The IRS needs to significantly improve its oversight of alimony deductions, the Treasury Inspector General for Tax Administration (TIGTA) has cautioned in a recent audit report. Alimony paid to or for a spouse or former spouse under a divorce or separation instrument is generally deductible from the payer’s income and taxable to the recipient’s income. TIGTA estimated the “alimony compliance gap” at more than $2.3 billion.

In Tax Year (TY) 2010, approximately 570,000 taxpayers claimed alimony deductions totaling more than $10 billion, TIGTA reported. TIGTA discovered that the IRS did not properly oversee these deductions. Some individuals improperly claimed deductions for alimony that they did not pay and others did not report the alimony they received.

Background

Payments that qualify as alimony or separate maintenance are included in the payee-spouse’s gross income, just as are wages, salary, dividends, and the like, and are deductible from the payer-spouse’s gross income. The inclusion and the deduction are intended to be reciprocal. Among other requirements, only payments made under a divorce or separation instrument are deductible as alimony; voluntary payments are not deductible as alimony.

TIGTA’s investigation

TIGTA’s discovered that 47 percent of TY 2010 returns contained a claim for an alimony deduction for which the corresponding income was either not reported on a recipient’s return or the amount of alimony income reported did not agree with the deduction. TIGTA’s investigation also revealed improper enforcement of the requirement that the payor include the Taxpayer Identification Number (TIN) of the recipient on his or her tax return.

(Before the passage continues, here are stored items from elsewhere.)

theorem tmbRate_keeps {b s : State} (h : Keeps b s) : Keeps b (tmbRate s) := by
  unfold tmbRate
  repeat' (first | with_reducible assumption | exact castlePpm_le | (show PortOk _; assumption) | (show ChanOk _; assumption) | (intro k hk; first | exact hk | (refine ⟨?_, ?_, ?_⟩ <;> (simp [hk.1, hk.2.1, hk.2.2]; done)) | (refine ⟨?_, ?_⟩ <;> (simp [hk.1, hk.2]; done)) | (dsimp only; split <;> first | exact hk | (refine ⟨?_, ?_, ?_⟩ <;> (simp [hk.1, hk.2.1, hk.2.2]; done)) | (refine ⟨?_, ?_⟩ <;> (simp [hk.1, hk.2]; done)))) | with_reducible apply Keeps_ite | with_reducible apply Keeps_ite_snd | with_reducible apply coreCycle_keeps | with_reducible apply loadAddend_keeps | with_reducible apply tmbCmdErr_keeps | with_reducible refine Keeps_ports ?_ (upd_length _ _ _) (all_upd ?_) | with_reducible refine Keeps_chans ?_ (upd_length _ _ _) (all_upd ?_) | (simp only [Keeps_mk, upd_length, List.length_map, addTime_cmps, addTime_caps, addTime_ppso]; (first | exact Keeps_fold (by with_reducible assumption) | apply Keeps_fold | refine Keeps_units ?_ (all_map ?_) (all_map ?_) | refine Keeps_units ?_ (all_map ?_) id | refine Keeps_units ?_ id (all_map ?_) | refine Keeps_free ?_ (Nat.le_add_right _ _) | refine Keeps_sizes ?_ (fun z => by simp only [sizes, shape, List.cons.injEq] at z ⊢; (first | (simp [z]; done) | (simp [z]; split <;> simp [z]))))) | dsimp only | intro _ | split)

theorem tmbSetSecAtPps_keeps {b s : State} (h : Keeps b s) : Keeps b (tmbSetSecAtPps s) := by
  unfold tmbSetSecAtPps
  repeat' (first | with_reducible assumption | exact castlePpm_le | (show PortOk _; assumption) | (show ChanOk _; assumption) | (intro k hk; first | exact hk | (refine ⟨?_, ?_, ?_⟩ <;> (simp [hk.1, hk.2.1, hk.2.2]; done)) | (refine ⟨?_, ?_⟩ <;> (simp [hk.1, hk.2]; done)) | (dsimp only; split <;> first | exact hk | (refine ⟨?_, ?_, ?_⟩ <;> (simp [hk.1, hk.2.1, hk.2.2]; done)) | (refine ⟨?_, ?_⟩ <;> (simp [hk.1, hk.2]; done)))) | with_reducible apply Keeps_ite | with_reducible apply Keeps_ite_snd | with_reducible apply tmbCmdErr_keeps | with_reducible refine Keeps_ports ?_ (upd_length _ _ _) (all_upd ?_) | with_reducible refine Keeps_chans ?_ (upd_length _ _ _) (all_upd ?_) | (simp only [Keeps_mk, upd_length, List.length_map, addTime_cmps, addTime_caps, addTime_ppso]; (first | exact Keeps_fold (by with_reducible assumption) | apply Keeps_fold | refine Keeps_units ?_ (all_map ?_) (all_map ?_) | refine Keeps_units ?_ (all_map ?_) id | refine Keeps_units ?_ id (all_map ?_) | refine Keeps_free ?_ (Nat.le_add_right _ _) | refine Keeps_sizes ?_ (fun z => by simp only [sizes, shape, List.cons.injEq] at z ⊢; (first | (simp [z]; done) | (simp [z]; split <;> simp [z]))))) | dsimp only | intro _ | split)

theorem tmbCommand_keeps {b s : State} (h : Keeps b s) {a1} : Keeps b (tmbCommand a1 s) := by
  unfold tmbCommand
  repeat' (first | with_reducible assumption | exact castlePpm_le | (show PortOk _; assumption) | (show ChanOk _; assumption) | (intro k hk; first | exact hk | (refine ⟨?_, ?_, ?_⟩ <;> (simp [hk.1, hk.2.1, hk.2.2]; done)) | (refine ⟨?_, ?_⟩ <;> (simp [hk.1, hk.2]; done)) | (dsimp only; split <;> first | exact hk | (refine ⟨?_, ?_, ?_⟩ <;> (simp [hk.1, hk.2.1, hk.2.2]; done)) | (refine ⟨?_, ?_⟩ <;> (simp [hk.1, hk.2]; done)))) | with_reducible apply Keeps_ite | with_reducible apply Keeps_ite_snd | with_reducible apply tmbSnapshot_keeps | with_reducible apply tmbSet_keeps | with_reducible apply tmbStep_keeps | with_reducible apply tmbSlew_keeps | with_reducible apply tmbSlewAbort_keeps | with_reducible apply tmbRate_keeps | with_reducible apply tmbSetSecAtPps_keeps | with_reducible apply tmbCmdErr_keeps | with_reducible refine Keeps_ports ?_ (upd_length _ _ _) (all_upd ?_) | with_reducible refine Keeps_chans ?_ (upd_length _ _ _) (all_upd ?_) | (simp only [Keeps_mk, upd_length, List.length_map, addTime_cmps, addTime_caps, addTime_ppso]; (first | exact Keeps_fold (by with_reducible assumption) | apply Keeps_fold | refine Keeps_units ?_ (all_map ?_) (all_map ?_) | refine Keeps_units ?_ (all_map ?_) id | refine Keeps_units ?_ id (all_map ?_) | refine Keeps_free ?_ (Nat.le_add_right _ _) | refine Keeps_sizes ?_ (fun z => by simp only [sizes, shape, List.cons.injEq] at z ⊢; (first | (simp [z]; done) | (simp [z]; split <;> simp [z]))))) | dsimp only | intro _ | split)

theorem loadPpsSecs_keeps {b s : State} (h : Keeps b s) {a1 a2} : Keeps b (loadPpsSecs a1 a2 s) := by
  unfold loadPpsSecs
  repeat' (first | with_reducible assumption | exact castlePpm_le | (show PortOk _; assumption) | (show ChanOk _; assumption) | (intro k hk; first | exact hk | (refine ⟨?_, ?_, ?_⟩ <;> (simp [hk.1, hk.2.1, hk.2.2]; done)) | (refine ⟨?_, ?_⟩ <;> (simp [hk.1, hk.2]; done)) | (dsimp only; split <;> first | exact hk | (refine ⟨?_, ?_, ?_⟩ <;> (simp [hk.1, hk.2.1, hk.2.2]; done)) | (refine ⟨?_, ?_⟩ <;> (simp [hk.1, hk.2]; done)))) | with_reducible apply Keeps_ite | with_reducible apply Keeps_ite_snd | with_reducible apply resyncAll_keeps | with_reducible refine Keeps_ports ?_ (upd_length _ _ _) (all_upd ?_) | with_reducible refine Keeps_chans ?_ (upd_length _ _ _) (all_upd ?_) | (simp only [Keeps_mk, upd_length, List.length_map, addTime_cmps, addTime_caps, addTime_ppso]; (first | exact Keeps_fold (by with_reducible assumption) | apply Keeps_fold | refine Keeps_units ?_ (all_map ?_) (all_map ?_) | refine Keeps_units ?_ (all_map ?_) id | refine Keeps_units ?_ id (all_map ?_) | refine Keeps_free ?_ (Nat.le_add_right _ _) | refine Keeps_sizes ?_ (fun z => by simp only [sizes, shape, List.cons.injEq] at z ⊢; (first | (simp [z]; done) | (simp [z]; split <;> simp [z]))))) | dsimp only | intro _ | split)

theorem tick_keeps {b s : State} (h : Keeps b s) : Keeps b (tick s) := by
  unfold tick
  repeat' (first | with_reducible assumption | exact castlePpm_le | (show PortOk _; assumption) | (show ChanOk _; assumption) | (intro k hk; first | exact hk | (refine ⟨?_, ?_, ?_⟩ <;> (simp [hk.1, hk.2.1, hk.2.2]; done)) | (refine ⟨?_, ?_⟩ <;> (simp [hk.1, hk.2]; done)) | (dsimp only; split <;> first | exact hk | (refine ⟨?_, ?_, ?_⟩ <;> (simp [hk.1, hk.2.1, hk.2.2]; done)) | (refine ⟨?_, ?_⟩ <;> (simp [hk.1, hk.2]; done)))) | with_reducible apply Keeps_ite | with_reducible apply Keeps_ite_snd | with_reducible apply refclkEdge_keeps | with_reducible apply coreCycle_keeps | with_reducible refine Keeps_ports ?_ (upd_length _ _ _) (all_upd ?_) | with_reducible refine Keeps_chans ?_ (upd_length _ _ _) (all_upd ?_) | (simp only [Keeps_mk, upd_length, List.length_map, addTime_cmps, addTime_caps, addTime_ppso]; (first | exact Keeps_fold (by with_reducible assumption) | apply Keeps_fold | refine Keeps_units ?_ (all_map ?_) (all_map ?_) | refine Keeps_units ?_ (all_map ?_) id | refine Keeps_units ?_ id (all_map ?_) | refine Keeps_free ?_ (Nat.le_add_right _ _) | refine Keeps_sizes ?_ (fun z => by simp only [sizes, shape, List.cons.injEq] at z ⊢; (first | (simp [z]; done) | (simp [z]; split <;> simp [z]))))) | dsimp only | intro _ | split)

theorem execSlewEnd_goes {b s : State} (h : Keeps b s) : Goes b (execSlewEnd s) := by
  unfold execSlewEnd
  repeat' (first | with_reducible assumption | exact castlePpm_le | (show PortOk _; assumption) | (show ChanOk _; assumption) | (intro k hk; first | exact hk | (refine ⟨?_, ?_, ?_⟩ <;> (simp [hk.1, hk.2.1, hk.2.2]; done)) | (refine ⟨?_, ?_⟩ <;> (simp [hk.1, hk.2]; done)) | (dsimp only; split <;> first | exact hk | (refine ⟨?_, ?_, ?_⟩ <;> (simp [hk.1, hk.2.1, hk.2.2]; done)) | (refine ⟨?_, ?_⟩ <;> (simp [hk.1, hk.2]; done)))) | with_reducible apply Goes_next | with_reducible apply Goes_ite | with_reducible apply Keeps_ite | with_reducible apply Keeps_ite_snd | with_reducible apply tick_keeps | with_reducible refine Keeps_ports ?_ (upd_length _ _ _) (all_upd ?_) | with_reducible refine Keeps_chans ?_ (upd_length _ _ _) (all_upd ?_) | (simp only [Keeps_mk, upd_length, List.length_map, addTime_cmps, addTime_caps, addTime_ppso]; (first | exact Keeps_fold (by with_reducible assumption) | apply Keeps_fold | refine Keeps_units ?_ (all_map ?_) (all_map ?_) | refine Keeps_units ?_ (all_map ?_) id | refine Keeps_units ?_ id (all_map ?_) | refine Keeps_free ?_ (Nat.le_add_right _ _) | refine Keeps_sizes ?_ (fun z => by simp only [sizes, shape, List.cons.injEq] at z ⊢; (first | (simp [z]; done) | (simp [z]; split <;> simp [z]))))) | dsimp only | intro _ | split)

theorem lockWrite_keeps {b s : State} (h : Keeps b s) : Keeps b (lockWrite s) := by
  unfold lockWrite
  repeat' (first | with_reducible assumption | exact castlePpm_le | (show PortOk _; assumption) | (show ChanOk _; assumption) | (intro k hk; first | exact hk | (refine ⟨?_, ?_, ?_⟩ <;> (simp [hk.1, hk.2.1, hk.2.2]; done)) | (refine ⟨?_, ?_⟩ <;> (simp [hk.1, hk.2]; done)) | (dsimp only; split <;> first | exact hk | (refine ⟨?_, ?_, ?_⟩ <;> (simp [hk.1, hk.2.1, hk.2.2]; done)) | (refine ⟨?_, ?_⟩ <;> (simp [hk.1, hk.2]; done)))) | with_reducible apply Keeps_ite | with_reducible apply Keeps_ite_snd | with_reducible refine Keeps_ports ?_ (upd_length _ _ _) (all_upd ?_) | with_reducible refine Keeps_chans ?_ (upd_length _ _ _) (all_upd ?_) | (simp only [Keeps_mk, upd_length, List.length_map, addTime_cmps, addTime_caps, addTime_ppso]; (first | exact Keeps_fold (by with_reducible assumption) | apply Keeps_fold | refine Keeps_units ?_ (all_map ?_) (all_map ?_) | refine Keeps_units ?_ (all_map ?_) id | refine Keeps_units ?_ id (all_map ?_) | refine Keeps_free ?_ (Nat.le_add_right _ _) | refine Keeps_sizes ?_ (fun z => by simp only [sizes, shape, List.cons.injEq] at z ⊢; (first | (simp [z]; done) | (simp [z]; split <;> simp [z]))))) | dsimp only | intro _ | split)

theorem setCmp_keeps {b s : State} (h : Keeps b s) {a1 a2} : Keeps b (setCmp a1 a2 s) := by
  unfold setCmp
  repeat' (first | with_reducible assumption | exact castlePpm_le | (show PortOk _; assumption) | (show ChanOk _; assumption) | (intro k hk; first | exact hk | (refine ⟨?_, ?_, ?_⟩ <;> (simp [hk.1, hk.2.1, hk.2.2]; done)) | (refine ⟨?_, ?_⟩ <;> (simp [hk.1, hk.2]; done)) | (dsimp only; split <;> first | exact hk | (refine ⟨?_, ?_, ?_⟩ <;> (simp [hk.1, hk.2.1, hk.2.2]; done)) | (refine ⟨?_, ?_⟩ <;> (simp [hk.1, hk.2]; done)))) | with_reducible apply Keeps_ite | with_reducible apply Keeps_ite_snd | with_reducible refine Keeps_ports ?_ (upd_length _ _ _) (all_upd ?_) | with_reducible refine Keeps_chans ?_ (upd_length _ _ _) (all_upd ?_) | (simp only [Keeps_mk, upd_length, List.length_map, addTime_cmps, addTime_caps, addTime_ppso]; (first | exact Keeps_fold (by with_reducible assumption) | apply Keeps_fold | refine Keeps_units ?_ (all_map ?_) (all_map ?_) | refine Keeps_units ?_ (all_map ?_) id | refine Keeps_units ?_ id (all_map ?_) | refine Keeps_free ?_ (Nat.le_add_right _ _) | refine Keeps_sizes ?_ (fun z => by simp only [sizes, shape, List.cons.injEq] at z ⊢; (first | (simp [z]; done) | (simp [z]; split <;> simp [z]))))) | dsimp only | intro _ | split)

theorem armCmp_keeps {b s : State} (h : Keeps b s) {a1 a2 a3} : Keeps b (armCmp a1 a2 a3 s) := by
  unfold armCmp
  repeat' (first | with_reducible assumption | exact castlePpm_le | (show PortOk _; assumption) | (show ChanOk _; assumption) | (intro k hk; first | exact hk | (refine ⟨?_, ?_, ?_⟩ <;> (simp [hk.1, hk.2.1, hk.2.2]; done)) | (refine ⟨?_, ?_⟩ <;> (simp [hk.1, hk.2]; done)) | (dsimp only; split <;> first | exact hk | (refine ⟨?_, ?_, ?_⟩ <;> (simp [hk.1, hk.2.1, hk.2.2]; done)) | (refine ⟨?_, ?_⟩ <;> (simp [hk.1, hk.2]; done)))) | with_reducible apply Keeps_ite | with_reducible apply Keeps_ite_snd | with_reducible apply tmbCmdErr_keeps | with_reducible apply setCmp_keeps | with_reducible apply raise_keeps | with_reducible refine Keeps_ports ?_ (upd_length _ _ _) (all_upd ?_) | with_reducible refine Keeps_chans ?_ (upd_length _ _ _) (all_upd ?_) | (simp only [Keeps_mk, upd_length, List.length_map, addTime_cmps, addTime_caps, addTime_ppso]; (first | exact Keeps_fold (by with_reducible assumption) | apply Keeps_fold | refine Keeps_units ?_ (all_map ?_) (all_map ?_) | refine Keeps_units ?_ (all_map ?_) id | refine Keeps_units ?_ id (all_map ?_) | refine Keeps_free ?_ (Nat.le_add_right _ _) | refine Keeps_sizes ?_ (fun z => by simp only [sizes, shape, List.cons.injEq] at z ⊢; (first | (simp [z]; done) | (simp [z]; split <;> simp [z]))))) | dsimp only | intro _ | split)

The IRS will reject a return filed electronically if the recipient’s TIN is missing or incomplete. In the case of paper returns, the IRS will suspend processing of the return and contact the filer. The IRS may impose a $50 penalty when a taxpayer fails to provide a valid recipient TIN.

However, TIGTA discovered that approximately 3,700 returns claiming an alimony deduction did not provide the recipient’s TIN and 2,700 returns contained an invalid TIN. In addition, due to errors in the processing instructions, the IRS failed to assess nearly $325,000 in penalties on individuals who did not provide a valid recipient TIN as required.

Recommendations

TIGTA recommended, and the agency agreed, that the IRS enhance its examination selection filters for high-risk returns with questionable alimony deduction claims. Additionally, the IRS agreed with TIGTA’s recommendation that penalties are not being assessed in all cases where a return lacks a valid recipient TIN and would work to improve the assessment of penalties.